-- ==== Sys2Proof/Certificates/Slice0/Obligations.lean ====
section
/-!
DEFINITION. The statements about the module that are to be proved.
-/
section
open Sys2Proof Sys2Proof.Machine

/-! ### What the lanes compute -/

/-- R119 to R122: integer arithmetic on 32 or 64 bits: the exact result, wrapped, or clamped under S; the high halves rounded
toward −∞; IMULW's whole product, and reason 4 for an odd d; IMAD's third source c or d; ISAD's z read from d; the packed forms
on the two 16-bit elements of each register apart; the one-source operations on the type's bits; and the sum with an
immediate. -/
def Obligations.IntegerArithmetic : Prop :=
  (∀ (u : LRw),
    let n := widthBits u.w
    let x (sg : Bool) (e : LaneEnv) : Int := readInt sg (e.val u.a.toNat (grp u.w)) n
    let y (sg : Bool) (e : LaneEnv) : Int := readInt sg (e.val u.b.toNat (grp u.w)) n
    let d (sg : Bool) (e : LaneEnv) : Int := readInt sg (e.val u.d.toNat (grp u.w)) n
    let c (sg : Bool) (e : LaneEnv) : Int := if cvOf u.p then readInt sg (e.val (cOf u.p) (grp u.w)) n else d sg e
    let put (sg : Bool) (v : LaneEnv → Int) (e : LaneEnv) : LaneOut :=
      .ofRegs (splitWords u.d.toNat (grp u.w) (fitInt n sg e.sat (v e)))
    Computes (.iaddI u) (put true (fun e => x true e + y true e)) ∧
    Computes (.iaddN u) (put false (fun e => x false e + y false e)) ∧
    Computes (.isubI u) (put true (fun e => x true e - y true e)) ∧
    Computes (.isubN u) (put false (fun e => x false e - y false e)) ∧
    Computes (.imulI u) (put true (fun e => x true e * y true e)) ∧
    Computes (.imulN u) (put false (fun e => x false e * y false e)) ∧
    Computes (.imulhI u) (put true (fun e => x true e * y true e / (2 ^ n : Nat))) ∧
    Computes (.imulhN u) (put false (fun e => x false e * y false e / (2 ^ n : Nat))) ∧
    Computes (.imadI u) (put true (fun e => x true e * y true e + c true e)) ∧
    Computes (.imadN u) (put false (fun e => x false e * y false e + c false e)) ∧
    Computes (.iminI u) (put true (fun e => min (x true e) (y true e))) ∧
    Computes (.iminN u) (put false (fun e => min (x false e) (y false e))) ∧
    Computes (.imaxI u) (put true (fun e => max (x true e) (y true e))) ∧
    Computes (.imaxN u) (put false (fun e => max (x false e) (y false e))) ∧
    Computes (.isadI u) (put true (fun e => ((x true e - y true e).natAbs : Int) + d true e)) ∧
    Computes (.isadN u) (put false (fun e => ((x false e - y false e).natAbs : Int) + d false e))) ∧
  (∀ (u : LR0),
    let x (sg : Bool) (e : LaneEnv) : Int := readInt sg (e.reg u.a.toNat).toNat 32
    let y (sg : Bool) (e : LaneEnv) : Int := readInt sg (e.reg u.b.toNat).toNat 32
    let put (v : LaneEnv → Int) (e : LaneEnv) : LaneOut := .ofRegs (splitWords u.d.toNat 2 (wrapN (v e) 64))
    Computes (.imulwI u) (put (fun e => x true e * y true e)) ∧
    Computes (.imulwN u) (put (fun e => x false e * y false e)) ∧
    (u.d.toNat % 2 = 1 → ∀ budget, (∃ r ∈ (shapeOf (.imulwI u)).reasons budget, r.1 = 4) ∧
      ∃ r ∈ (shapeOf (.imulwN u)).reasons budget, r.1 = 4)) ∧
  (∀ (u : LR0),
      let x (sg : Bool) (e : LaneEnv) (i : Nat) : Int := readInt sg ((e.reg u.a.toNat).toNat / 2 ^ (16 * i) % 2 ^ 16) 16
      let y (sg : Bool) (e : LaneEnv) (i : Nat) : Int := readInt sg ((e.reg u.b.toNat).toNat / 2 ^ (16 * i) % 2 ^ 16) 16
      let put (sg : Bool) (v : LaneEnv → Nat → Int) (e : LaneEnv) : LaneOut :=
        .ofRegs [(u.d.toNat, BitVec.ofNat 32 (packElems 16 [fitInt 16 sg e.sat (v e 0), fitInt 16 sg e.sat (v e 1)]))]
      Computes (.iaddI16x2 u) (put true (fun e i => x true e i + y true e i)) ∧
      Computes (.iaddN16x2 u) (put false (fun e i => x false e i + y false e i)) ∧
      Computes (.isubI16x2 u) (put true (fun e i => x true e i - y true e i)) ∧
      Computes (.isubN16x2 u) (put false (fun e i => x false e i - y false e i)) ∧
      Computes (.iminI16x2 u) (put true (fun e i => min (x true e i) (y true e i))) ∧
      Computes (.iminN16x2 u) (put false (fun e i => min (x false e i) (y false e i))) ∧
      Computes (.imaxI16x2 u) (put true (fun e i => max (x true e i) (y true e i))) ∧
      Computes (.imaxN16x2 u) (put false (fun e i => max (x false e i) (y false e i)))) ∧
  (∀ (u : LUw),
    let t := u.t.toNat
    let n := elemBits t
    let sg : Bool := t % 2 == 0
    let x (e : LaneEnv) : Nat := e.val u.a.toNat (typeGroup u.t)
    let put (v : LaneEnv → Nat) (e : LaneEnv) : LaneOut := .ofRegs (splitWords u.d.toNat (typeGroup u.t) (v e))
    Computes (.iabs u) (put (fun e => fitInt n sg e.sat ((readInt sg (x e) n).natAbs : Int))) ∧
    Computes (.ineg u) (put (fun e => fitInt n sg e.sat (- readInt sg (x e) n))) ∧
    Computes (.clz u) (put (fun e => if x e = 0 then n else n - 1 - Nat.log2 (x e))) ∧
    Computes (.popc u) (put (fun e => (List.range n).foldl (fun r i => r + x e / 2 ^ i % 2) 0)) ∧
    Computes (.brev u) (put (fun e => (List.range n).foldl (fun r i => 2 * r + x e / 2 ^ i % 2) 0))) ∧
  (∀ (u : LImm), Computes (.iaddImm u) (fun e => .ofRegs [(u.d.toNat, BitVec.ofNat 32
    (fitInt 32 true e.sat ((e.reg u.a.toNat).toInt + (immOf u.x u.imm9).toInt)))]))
----------------------------------------
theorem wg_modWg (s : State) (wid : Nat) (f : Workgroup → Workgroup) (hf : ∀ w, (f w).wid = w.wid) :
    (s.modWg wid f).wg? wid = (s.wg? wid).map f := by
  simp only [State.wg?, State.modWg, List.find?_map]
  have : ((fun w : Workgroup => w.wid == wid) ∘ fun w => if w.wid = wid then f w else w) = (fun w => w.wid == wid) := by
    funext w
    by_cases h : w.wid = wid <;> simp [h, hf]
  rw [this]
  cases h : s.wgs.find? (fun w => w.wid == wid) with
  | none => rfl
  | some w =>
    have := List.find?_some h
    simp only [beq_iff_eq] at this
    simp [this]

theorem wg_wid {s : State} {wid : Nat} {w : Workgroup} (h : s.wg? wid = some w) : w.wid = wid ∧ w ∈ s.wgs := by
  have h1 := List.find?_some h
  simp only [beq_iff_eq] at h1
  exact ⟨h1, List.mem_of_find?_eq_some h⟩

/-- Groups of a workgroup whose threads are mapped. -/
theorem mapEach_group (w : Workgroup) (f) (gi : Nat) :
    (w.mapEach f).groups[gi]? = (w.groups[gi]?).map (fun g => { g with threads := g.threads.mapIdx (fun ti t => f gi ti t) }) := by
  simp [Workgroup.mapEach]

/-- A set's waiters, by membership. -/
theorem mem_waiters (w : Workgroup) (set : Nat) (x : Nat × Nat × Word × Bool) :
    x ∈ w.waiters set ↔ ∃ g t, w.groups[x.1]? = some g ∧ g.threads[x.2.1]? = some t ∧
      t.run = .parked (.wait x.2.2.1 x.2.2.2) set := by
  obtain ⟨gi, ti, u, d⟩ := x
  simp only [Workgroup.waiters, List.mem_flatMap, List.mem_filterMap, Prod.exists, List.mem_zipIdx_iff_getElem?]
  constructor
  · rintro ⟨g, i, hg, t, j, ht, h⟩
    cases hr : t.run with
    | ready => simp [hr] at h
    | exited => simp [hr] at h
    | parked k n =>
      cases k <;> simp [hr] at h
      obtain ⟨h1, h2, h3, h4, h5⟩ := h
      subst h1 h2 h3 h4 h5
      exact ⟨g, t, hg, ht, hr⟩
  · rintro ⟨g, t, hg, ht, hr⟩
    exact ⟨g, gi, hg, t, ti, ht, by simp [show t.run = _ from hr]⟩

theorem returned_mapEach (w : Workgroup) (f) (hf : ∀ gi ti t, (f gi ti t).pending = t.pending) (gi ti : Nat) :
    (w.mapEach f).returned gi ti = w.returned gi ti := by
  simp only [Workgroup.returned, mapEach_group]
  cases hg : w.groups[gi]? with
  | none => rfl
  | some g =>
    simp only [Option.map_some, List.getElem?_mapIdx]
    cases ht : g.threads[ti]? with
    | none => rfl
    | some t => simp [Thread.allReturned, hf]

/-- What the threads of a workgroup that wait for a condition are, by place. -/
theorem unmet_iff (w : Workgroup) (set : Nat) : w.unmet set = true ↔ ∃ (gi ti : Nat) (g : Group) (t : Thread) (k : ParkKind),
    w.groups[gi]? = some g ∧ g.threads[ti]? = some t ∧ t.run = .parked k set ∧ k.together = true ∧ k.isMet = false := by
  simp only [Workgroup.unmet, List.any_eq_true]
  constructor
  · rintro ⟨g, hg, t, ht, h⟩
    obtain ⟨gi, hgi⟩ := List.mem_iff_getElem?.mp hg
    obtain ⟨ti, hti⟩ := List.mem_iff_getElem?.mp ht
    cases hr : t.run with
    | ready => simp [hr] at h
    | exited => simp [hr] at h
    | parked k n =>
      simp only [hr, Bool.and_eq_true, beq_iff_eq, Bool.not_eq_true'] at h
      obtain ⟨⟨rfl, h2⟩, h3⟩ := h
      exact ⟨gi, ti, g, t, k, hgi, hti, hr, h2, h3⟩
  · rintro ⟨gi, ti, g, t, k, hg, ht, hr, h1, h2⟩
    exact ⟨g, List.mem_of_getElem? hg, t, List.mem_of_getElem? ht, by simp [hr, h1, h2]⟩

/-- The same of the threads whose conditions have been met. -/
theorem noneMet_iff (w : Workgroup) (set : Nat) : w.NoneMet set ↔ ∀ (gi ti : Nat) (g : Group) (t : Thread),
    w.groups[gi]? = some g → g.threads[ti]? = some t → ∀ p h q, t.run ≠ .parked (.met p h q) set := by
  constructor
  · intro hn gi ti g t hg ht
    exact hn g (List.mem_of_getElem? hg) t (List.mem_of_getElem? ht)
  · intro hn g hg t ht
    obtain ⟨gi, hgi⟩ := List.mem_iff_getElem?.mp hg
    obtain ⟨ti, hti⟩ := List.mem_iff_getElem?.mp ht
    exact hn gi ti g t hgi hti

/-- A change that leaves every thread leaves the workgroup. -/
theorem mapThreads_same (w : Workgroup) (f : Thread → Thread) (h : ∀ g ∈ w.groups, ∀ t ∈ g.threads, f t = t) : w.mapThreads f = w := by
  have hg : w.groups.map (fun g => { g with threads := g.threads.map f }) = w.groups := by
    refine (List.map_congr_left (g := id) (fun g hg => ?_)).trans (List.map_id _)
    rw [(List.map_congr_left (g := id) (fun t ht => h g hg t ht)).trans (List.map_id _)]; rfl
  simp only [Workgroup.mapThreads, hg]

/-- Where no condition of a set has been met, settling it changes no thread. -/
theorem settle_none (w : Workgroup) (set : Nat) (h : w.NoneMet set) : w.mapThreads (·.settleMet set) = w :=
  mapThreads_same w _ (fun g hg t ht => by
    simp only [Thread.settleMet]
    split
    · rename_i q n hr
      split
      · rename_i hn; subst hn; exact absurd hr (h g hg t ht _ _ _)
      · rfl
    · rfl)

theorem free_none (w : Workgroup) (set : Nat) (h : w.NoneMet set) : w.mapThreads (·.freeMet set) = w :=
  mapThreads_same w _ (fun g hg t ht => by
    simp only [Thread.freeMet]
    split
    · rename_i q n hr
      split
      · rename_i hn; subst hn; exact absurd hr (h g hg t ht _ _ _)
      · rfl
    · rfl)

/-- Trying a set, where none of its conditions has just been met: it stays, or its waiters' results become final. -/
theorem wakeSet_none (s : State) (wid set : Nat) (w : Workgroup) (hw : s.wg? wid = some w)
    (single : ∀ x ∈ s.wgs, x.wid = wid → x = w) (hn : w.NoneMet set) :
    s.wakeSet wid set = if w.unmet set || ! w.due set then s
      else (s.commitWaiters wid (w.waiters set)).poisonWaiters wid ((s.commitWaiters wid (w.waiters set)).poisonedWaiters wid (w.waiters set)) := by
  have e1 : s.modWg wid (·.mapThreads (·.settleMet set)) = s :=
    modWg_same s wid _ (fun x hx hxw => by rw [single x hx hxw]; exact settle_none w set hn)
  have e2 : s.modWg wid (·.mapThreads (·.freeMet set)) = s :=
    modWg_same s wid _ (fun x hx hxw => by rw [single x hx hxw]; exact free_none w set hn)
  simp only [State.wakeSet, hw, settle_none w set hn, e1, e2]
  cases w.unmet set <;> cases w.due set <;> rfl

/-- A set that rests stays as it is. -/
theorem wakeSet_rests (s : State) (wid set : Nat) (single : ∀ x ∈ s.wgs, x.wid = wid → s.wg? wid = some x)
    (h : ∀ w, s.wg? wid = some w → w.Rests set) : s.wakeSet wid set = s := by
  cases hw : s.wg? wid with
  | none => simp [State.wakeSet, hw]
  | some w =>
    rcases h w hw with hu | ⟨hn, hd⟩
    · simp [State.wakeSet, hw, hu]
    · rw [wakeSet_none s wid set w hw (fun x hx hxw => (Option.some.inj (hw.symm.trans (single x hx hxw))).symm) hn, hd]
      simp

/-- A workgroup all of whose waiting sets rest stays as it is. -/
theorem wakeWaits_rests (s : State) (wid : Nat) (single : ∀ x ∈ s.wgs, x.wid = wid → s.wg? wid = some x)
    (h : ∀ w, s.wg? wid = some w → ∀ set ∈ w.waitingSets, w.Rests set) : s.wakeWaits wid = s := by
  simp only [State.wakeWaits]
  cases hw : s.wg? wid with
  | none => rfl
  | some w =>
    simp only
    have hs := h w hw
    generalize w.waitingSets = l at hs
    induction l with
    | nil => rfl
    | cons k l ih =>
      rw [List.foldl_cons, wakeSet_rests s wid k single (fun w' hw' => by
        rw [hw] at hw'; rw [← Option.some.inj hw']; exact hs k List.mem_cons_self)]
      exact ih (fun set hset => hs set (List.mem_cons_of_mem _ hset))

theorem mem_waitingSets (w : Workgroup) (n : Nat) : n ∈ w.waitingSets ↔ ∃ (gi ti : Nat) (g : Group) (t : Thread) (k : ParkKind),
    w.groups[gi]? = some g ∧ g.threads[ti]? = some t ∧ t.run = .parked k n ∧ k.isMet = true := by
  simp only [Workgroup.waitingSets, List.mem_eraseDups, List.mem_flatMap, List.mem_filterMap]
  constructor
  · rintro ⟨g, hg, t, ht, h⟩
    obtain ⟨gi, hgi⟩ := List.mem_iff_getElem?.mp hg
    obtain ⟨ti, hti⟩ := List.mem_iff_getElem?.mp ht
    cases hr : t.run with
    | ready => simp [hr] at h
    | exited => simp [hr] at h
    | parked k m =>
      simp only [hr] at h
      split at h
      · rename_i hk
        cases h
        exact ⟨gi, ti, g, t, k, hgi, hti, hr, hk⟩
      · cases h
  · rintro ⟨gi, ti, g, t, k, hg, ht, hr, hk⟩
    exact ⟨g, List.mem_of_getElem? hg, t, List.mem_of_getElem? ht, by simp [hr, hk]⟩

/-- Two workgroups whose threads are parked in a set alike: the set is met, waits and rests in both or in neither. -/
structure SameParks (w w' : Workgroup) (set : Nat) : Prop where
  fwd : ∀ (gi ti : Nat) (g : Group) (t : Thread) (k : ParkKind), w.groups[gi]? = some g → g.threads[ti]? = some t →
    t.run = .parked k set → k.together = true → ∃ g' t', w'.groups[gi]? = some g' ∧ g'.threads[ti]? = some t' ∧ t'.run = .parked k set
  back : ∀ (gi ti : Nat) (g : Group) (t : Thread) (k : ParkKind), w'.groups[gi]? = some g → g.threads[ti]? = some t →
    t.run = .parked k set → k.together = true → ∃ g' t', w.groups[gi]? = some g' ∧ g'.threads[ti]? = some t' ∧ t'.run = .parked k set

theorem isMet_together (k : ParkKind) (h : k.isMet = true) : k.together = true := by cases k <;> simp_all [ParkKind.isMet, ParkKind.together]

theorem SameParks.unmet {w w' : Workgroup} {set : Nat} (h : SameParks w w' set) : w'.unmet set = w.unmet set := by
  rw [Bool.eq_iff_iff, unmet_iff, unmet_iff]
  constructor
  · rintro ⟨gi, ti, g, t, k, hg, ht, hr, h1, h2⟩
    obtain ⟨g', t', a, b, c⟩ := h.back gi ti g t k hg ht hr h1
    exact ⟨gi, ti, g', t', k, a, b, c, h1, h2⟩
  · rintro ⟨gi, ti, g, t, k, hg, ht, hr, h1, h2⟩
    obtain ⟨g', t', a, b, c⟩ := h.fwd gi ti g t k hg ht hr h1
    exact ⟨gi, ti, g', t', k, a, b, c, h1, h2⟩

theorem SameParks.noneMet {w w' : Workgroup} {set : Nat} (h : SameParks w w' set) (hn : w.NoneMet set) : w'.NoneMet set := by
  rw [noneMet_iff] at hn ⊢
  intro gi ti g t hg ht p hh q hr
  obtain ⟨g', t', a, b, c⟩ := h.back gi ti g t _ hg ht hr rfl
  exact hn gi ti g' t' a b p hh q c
----------------------------------------
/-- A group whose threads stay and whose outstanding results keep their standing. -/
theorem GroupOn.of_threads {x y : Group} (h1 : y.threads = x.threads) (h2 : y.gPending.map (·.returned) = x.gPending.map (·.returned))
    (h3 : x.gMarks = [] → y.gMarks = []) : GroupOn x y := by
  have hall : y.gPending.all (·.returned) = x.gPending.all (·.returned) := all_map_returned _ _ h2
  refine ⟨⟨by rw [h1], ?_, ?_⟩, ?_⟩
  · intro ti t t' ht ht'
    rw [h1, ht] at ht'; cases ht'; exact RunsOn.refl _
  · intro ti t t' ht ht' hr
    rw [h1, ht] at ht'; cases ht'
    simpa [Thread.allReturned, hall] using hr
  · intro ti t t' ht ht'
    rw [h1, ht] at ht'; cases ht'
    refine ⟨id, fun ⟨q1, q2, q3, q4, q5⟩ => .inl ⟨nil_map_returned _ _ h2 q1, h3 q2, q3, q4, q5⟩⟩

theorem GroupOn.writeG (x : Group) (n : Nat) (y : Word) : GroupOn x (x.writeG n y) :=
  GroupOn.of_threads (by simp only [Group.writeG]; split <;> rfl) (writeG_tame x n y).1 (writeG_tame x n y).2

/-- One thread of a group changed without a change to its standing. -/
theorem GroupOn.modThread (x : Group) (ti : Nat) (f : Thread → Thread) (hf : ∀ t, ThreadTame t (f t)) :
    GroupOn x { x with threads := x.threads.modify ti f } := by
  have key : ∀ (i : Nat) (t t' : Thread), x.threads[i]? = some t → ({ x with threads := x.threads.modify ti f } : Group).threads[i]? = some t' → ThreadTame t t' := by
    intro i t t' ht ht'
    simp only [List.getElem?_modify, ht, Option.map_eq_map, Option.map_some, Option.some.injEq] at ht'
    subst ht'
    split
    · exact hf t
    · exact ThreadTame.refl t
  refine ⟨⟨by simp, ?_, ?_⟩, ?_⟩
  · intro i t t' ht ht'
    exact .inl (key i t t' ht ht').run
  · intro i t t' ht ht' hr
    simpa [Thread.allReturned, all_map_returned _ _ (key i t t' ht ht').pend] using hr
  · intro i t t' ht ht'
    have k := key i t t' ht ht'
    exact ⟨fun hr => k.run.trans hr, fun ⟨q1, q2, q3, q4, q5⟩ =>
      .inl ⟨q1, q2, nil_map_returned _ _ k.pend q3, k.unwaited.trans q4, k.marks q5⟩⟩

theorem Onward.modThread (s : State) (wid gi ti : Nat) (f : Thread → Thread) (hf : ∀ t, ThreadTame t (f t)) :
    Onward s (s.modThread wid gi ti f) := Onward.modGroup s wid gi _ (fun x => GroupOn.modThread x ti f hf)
----------------------------------------
## Task brief
Identify the lines in the entries above that contain "gPending", then copy them out.

## Output for this task
theorem GroupOn.of_threads {x y : Group} (h1 : y.threads = x.threads) (h2 : y.gPending.map (·.returned) = x.gPending.map (·.returned))
  have hall : y.gPending.all (·.returned) = x.gPending.all (·.returned) := all_map_returned _ _ h2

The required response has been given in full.